Density 0.171 g / cm ³

-Thermal conductivity (at 20 ^o C) 0.042㎉ / hm ℃

-Volume water capacity 4.27%

-Compressive strength 1.02MPa

Foamed glass with low density and low thermal conductivity as a lightweight insulation material is manufactured by directly foaming the powder of glass using chemical components, which eliminates the need for high-temperature melting and hydrolysis processes required by conventional methods.
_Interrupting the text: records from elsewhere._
/-- A block in DECODE, however far its loop has gone. -/
theorem State.Working.decoding (hd : Decoding { s with phase := 0x9#4, expected := s.freqSum, draws := t.draws } t) :
    t.Working := by
  obtain ⟨bs, hl, hw⟩ := hd.written
  have hput := (h.setPhase (p := 0x9#4) (by decide)).writeBytes (bs := bs) (hl ▸ hd.room)
  refine hput.congr ((congrArg State.shape hd.frame).trans ?_)
  rw [hw]; rfl

theorem State.Working.decodePayload : Run.Keeps .decode (decodePayload s) := by
  refine (decodePayload_does s).weaken (fun t ht => ⟨h.decoding ht, ?_⟩) (fun t ⟨e, _, u, he, ht, hu⟩ => ?_)
  · obtain ⟨bs, hl, hw⟩ := ht.written
    exact written_of_writeBytes hl hw
  · have hsite : ∀ e ∈ walkErrors, (e.code, (0x9#4 : PhaseNum)) ∈ faultSites := by decide
    have hp : u.phase = 0x9#4 := by rw [hu.frame]
    rw [ht]
    exact (h.decoding hu).takeFault hp (hsite e he)

/-- Every micro-operation keeps the block running in a legal state, or ends the command by a fault of R260. -/
theorem State.Working.micro {i : Instr} (hi : i.slot = .phase) : Run.Keeps i (pseudocode i s) := by
  cases i with
  | compress => cases hi
  | decompress => cases hi
  | freqScan =>
    refine (freqScan_does s).weaken (fun t ht => ⟨?_, written_zero t⟩) (fun t ht => ht.elim)
    exact h.moved (p := 0x1#4) (by decide) ((congrArg State.shape ht).trans rfl)
  | pqPush => exact h.pqPush
  | pqPopMin => exact h.pqPopMin
  | buildTree => exact h.buildTree
  | genCodes =>
    refine (genCodes_does s).weaken (fun t ⟨ht, _⟩ => ⟨?_, written_zero t⟩) (fun t ht => ht.elim)
    exact h.moved (p := 0x5#4) (by decide) ((congrArg State.shape ht).trans rfl)
  | encode =>
    refine (encodeInput_does s).weaken (fun t ht => ⟨?_, written_zero t⟩) (fun t ⟨_, u, ht, hu⟩ => ?_)
    · exact h.moved (p := 0x6#4) (by decide) ((congrArg State.shape ht).trans rfl)
    · rw [ht]
      exact h.movedFault (p := 0x6#4) (by decide) ((congrArg State.shape hu).trans rfl) (by decide)
  | serialize => exact h.serialize
  | deserialize =>
    refine (deserialize_does s).weaken (fun t ⟨ht, _⟩ => ⟨?_, written_zero t⟩) (fun t ⟨e, _, u, he, ht, hu⟩ => ?_)
    · exact h.moved (p := 0x8#4) (by decide) ((congrArg State.shape ht).trans rfl)
    · have hsite : ∀ e ∈ readErrors, (e.code, (0x8#4 : PhaseNum)) ∈ faultSites := by decide
      rw [ht]
      exact h.movedFault (p := 0x8#4) (by decide) ((congrArg State.shape hu).trans rfl) (hsite e he)
  | decode => exact h.decodePayload

/-- After an instruction the command has ended, or the block is still running, as after a micro-operation. -/
theorem State.Working.exec {i : Instr} (he : exec i s = .next t) : t.Ended ∨ t.Working ∧ t.written (resultLength i t) := by
  have h0 := h.setPhase (p := 0x0#4) (by decide)
  have hfault := h.movedFault (p := 0x0#4) (er := .capacity) (info := 1#32) (by decide) rfl (by decide)
  rw [exec_eq_outcome] at he
  cases hi : i.slot with
  | phase => exact ((h.micro hi).next he).symm
  | cmd =>
    cases i with
    | compress =>
      rcases (compress_does h0 hfault fun i t hi ht => ht.micro hi).next he with ⟨u, hu, hw, rfl⟩ | ht
      · exact .inl (hu.finish hw)
      · exact .inl ht
    | decompress =>
      rcases (decompress_does h0 hfault fun i t hi ht => ht.micro hi).next he with ⟨u, hu, hw, rfl⟩ | ht
      · exact .inl (hu.finish hw)
      · exact .inl ht
    | _ => cases hi

end Micro

/-! ## The invariant and the sequencer -/

theorem State.Inv.ite {a b : State} (ha : a.Inv) (hb : b.Inv) {c : Prop} {_ : Decidable c} : (if c then a else b).Inv := by
  split
  · exact ha
  · exact hb

theorem mapNext_eq_next {f : State → State} {o : Host.Outcome State Fault Refusal} {t : State} (h : mapNext f o = .next t) :
    ∃ u, o = .next u ∧ f u = t := by
  cases o with
  | next u => exact ⟨u, rfl, Host.Outcome.next.inj h⟩
  | fault r => cases h
  | refused r => cases h

theorem State.Inv.drawSlots {s : State} (h : s.Inv) : (drawSlots s).Inv := by
  unfold Machine.drawSlots
  split
  · exact h.congr rfl
  · exact h

/-- The sequencer's move (10_state.md R38): to the next micro-operation, or the successful end of the command. -/
theorem State.Working.advance {s : State} (h : s.Working) {i : Instr} (hw : s.written (resultLength i s)) : (advance i s).Inv := by
  have moved : ∀ p : PhaseNum, p.toNat ≤ 9 → (Machine.setPhase p s).Inv := fun p hp => (h.setPhase hp).inv
  cases i with
  | compress => exact h.inv
  | decompress => exact h.inv
  | pqPush => exact h.inv
  | pqPopMin => exact h.inv
  | freqScan => exact State.Inv.ite (moved 0x4#4 (by decide)) h.inv
  | deserialize => exact State.Inv.ite (moved 0x4#4 (by decide)) h.inv
  | buildTree => exact State.Inv.ite (moved 0x5#4 (by decide)) h.inv
  | genCodes => exact State.Inv.ite (moved 0x6#4 (by decide)) (State.Inv.ite (moved 0x9#4 (by decide)) h.inv)
  | encode => exact State.Inv.ite (moved 0x7#4 (by decide)) h.inv
  | serialize => exact State.Inv.ite (h.finish hw).inv h.inv
  | decode => exact State.Inv.ite (h.finish hw).inv h.inv

/-- Dispatch by steps (46_codec_engine.md R232): the length test, then the first micro-operation. -/
theorem dispatchFirst_does (s : State) :
    (dispatchFirst s).Does (fun t => t = setPhase (firstPhase s.op) s) (fun t => t = takeFault .capacity 1#32 s) True := by
  refine (checkLength_does s).bind fun t ht => ?_
  rw [ht]
  exact Run.Does.pure rfl

theorem firstPhase_le (op : Word) : (firstPhase op).toNat ≤ 9 := by
  unfold firstPhase
  split
  · decide
  · decide

/-- Every move of the engine keeps the invariant. -/
theorem State.Working.engineStep {s t : State} (h : s.Working) (he : engineStep s = .next t) : t.Inv := by
  by_cases hp : s.phase = 0x0#4
  · rw [Machine.engineStep, if_pos hp] at he
    cases hd : decodeCmd s.op with
    | error r =>
      rw [hd] at he
      cases he
      exact (h.takeFault hp (by decide)).inv
    | ok i =>
      simp only [hd] at he
      split at he
      · obtain ⟨u, hu, rfl⟩ := mapNext_eq_next he
        rcases (dispatchFirst_does s).next hu with rfl | rfl
        · exact (h.setPhase (firstPhase_le _)).inv.drawSlots
        · exact (h.takeFault hp (by decide)).inv.drawSlots
      · exact (h.exec he).elim State.Ended.inv fun hw => hw.1.inv
  · cases hd : decodePhase s.phase with
    | error r => simp only [Machine.engineStep, if_neg hp, hd] at he; cases he
    | ok i =>
      rw [engineStep_micro hp hd] at he
      obtain ⟨u, hu, rfl⟩ := mapNext_eq_next he
      rw [afterMicro]
      rcases h.exec hu with hend | ⟨hwork, hwritten⟩
      · rw [hend.idle]; exact hend.inv.drawSlots
      · rw [if_pos hwork.busy]; exact (hwork.advance hwritten).drawSlots

/-! ## The invariant and the host -/

/-- A block whose registers and working state are those of reset, whatever its capacities. -/
theorem reset_inv (p : Params) : State.Inv { State.reset with params := p } where
  inbufForm := ⟨List.Pairwise.nil, fun _ hc => absurd hc List.not_mem_nil⟩
  outbufForm := ⟨List.Pairwise.nil, fun _ hc => absurd hc List.not_mem_nil⟩
  statusLegal := rfl
  idlePhase _ := rfl
  phaseNamed := ⟨Nat.zero_le _, Nat.zero_le _⟩
  noResult _ := rfl
  noInfo _ := rfl
  resultThere i hi := absurd hi (Nat.not_lt_zero i)
  queueForm := queueOk_nil
  arenaSize := Nat.zero_le _

section Host

variable {s t : State} (h : s.Inv)
include h

/-- Command start (46_codec_engine.md R231). -/
theorem State.Inv.startCommand (v : Word) : (startCommand v s).Inv :=
  { inbufForm := h.inbufForm
    outbufForm := h.outbufForm
    statusLegal := rfl
    idlePhase := fun _ => rfl
    phaseNamed := ⟨Nat.zero_le _, Nat.zero_le _⟩
    noResult := fun _ => rfl
    noInfo := fun _ => rfl
    resultThere := fun i hi => absurd hi (Nat.not_lt_zero i)
    queueForm := queueOk_nil
    arenaSize := Nat.zero_le _ }

theorem State.Inv.writeRegister (off : Nat) (v : Word) : (writeRegister off v s).Inv := by
  unfold Machine.writeRegister
  split
  · exact (h.startCommand v).congr rfl
  · split
    · exact h.congr rfl
    · exact h

/-- InWrite below IN_MAX (20_memory.md R62). -/
theorem State.Inv.writeInput {i : Nat} (hi : i < s.params.inMax) (b : Byte) :
    State.Inv { s with inbuf := Memory.write s.inbuf i b } := by
  obtain ⟨hform, hbelow⟩ := h.inbufForm
  refine { h with inbufForm := ⟨wf_write hform i b, fun c hc => ?_⟩ }
  rcases mem_write hc with rfl | hc
  · exact hi
  · exact hbelow c hc

theorem State.Inv.readOutput (i : Nat) : (readOutput i s).Inv := by
  unfold Machine.readOutput
  split
  · exact h.congr rfl
  · exact h.congr rfl

/-- Every access of the host keeps the invariant. -/
theorem State.Inv.serve {a : Access} (he : serve a s = .next t) : t.Inv := by
  have guarded : ∀ {c : Prop} [Decidable c] {u : State} {r : Refusal}, (c → u.Inv) →
      (if c then Host.Outcome.next u else .refused r) = (.next t : Host.Outcome State Fault Refusal) → t.Inv := by
    intro c _ u r hu hc
    split at hc
    · rename_i hguard
      cases hc
      exact hu hguard
    · cases hc
  cases a with
  | regRead width off => exact guarded (fun _ => by exact h.congr rfl) he
  | regWrite width off v => exact guarded (fun _ => State.Inv.ite h (h.writeRegister off v)) he
  | inWrite i b => exact guarded (fun hi => State.Inv.ite h (h.writeInput hi b)) he
  | inRead i => exact guarded (fun _ => by exact h.congr rfl) he
  | outRead i => exact guarded (fun _ => h.readOutput i) he
  | poll thenResult => cases he; exact h.congr rfl
  | readResult => cases he; exact h.congr rfl
  | reset => cases he; exact (reset_inv s.params).congr rfl

theorem State.Inv.hostTurn (he : hostTurn s = .next t) : t.Inv := by
  unfold Machine.hostTurn at he
  split at he
  · cases he; exact h
  · rename_i a rest _
    have hs : State.Inv { s with host := rest, slots := s.slots - 1 } := h.congr rfl
    exact hs.serve he

end Host

/-- Settles O58. -/
theorem resetInvariant : Obligations.ResetInvariant := reset_inv Config.params

/-- Settles O59: a step is a move of the engine in a running block, or the host's. -/
theorem stepKeepsInvariant : Obligations.StepKeepsInvariant := by
  intro s t h he
  unfold step at he
  split at he
  · rename_i hturn
    have hb : s.status.busy = true := by
      rw [engineTurn, Bool.and_eq_true] at hturn
      exact hturn.1
    exact (h.working hb).engineStep he
  · exact h.hostTurn he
A glass manufacturing process is established.

Claims (1)

A glass grinding step of grinding the waste glass to a specific surface of 3,000 to 50,000 cm ² / g of powder; Sodium silicate 0.1-10.0 wt%, carbon having a specific surface area of 40-500m ² / g 0.1-3.5 wt%, sulfate 0.1-5.5 wt%, active silica 0.5-20.0 wt %, And the additive mixture composition process of boric oxide 0.1-10.0 wt%; Mixing the pulverized waste glass 75-98 wt% and the additive mixture 2-25 wt% to form a homogeneous raw powder mixture; Putting the raw material powder mixture into a foam mold and preheating it to 400 to 700 ^° C. and then foaming at 750 to 900 ^° C. to form a foamed glass block; And Stabilizing the foam glass block at 500 ^~ 700 ^° C and annealing (annealing) to 20 to 40 ^° C Method for producing a lightweight insulation foam glass by direct foaming of the waste glass, characterized in that comprises a.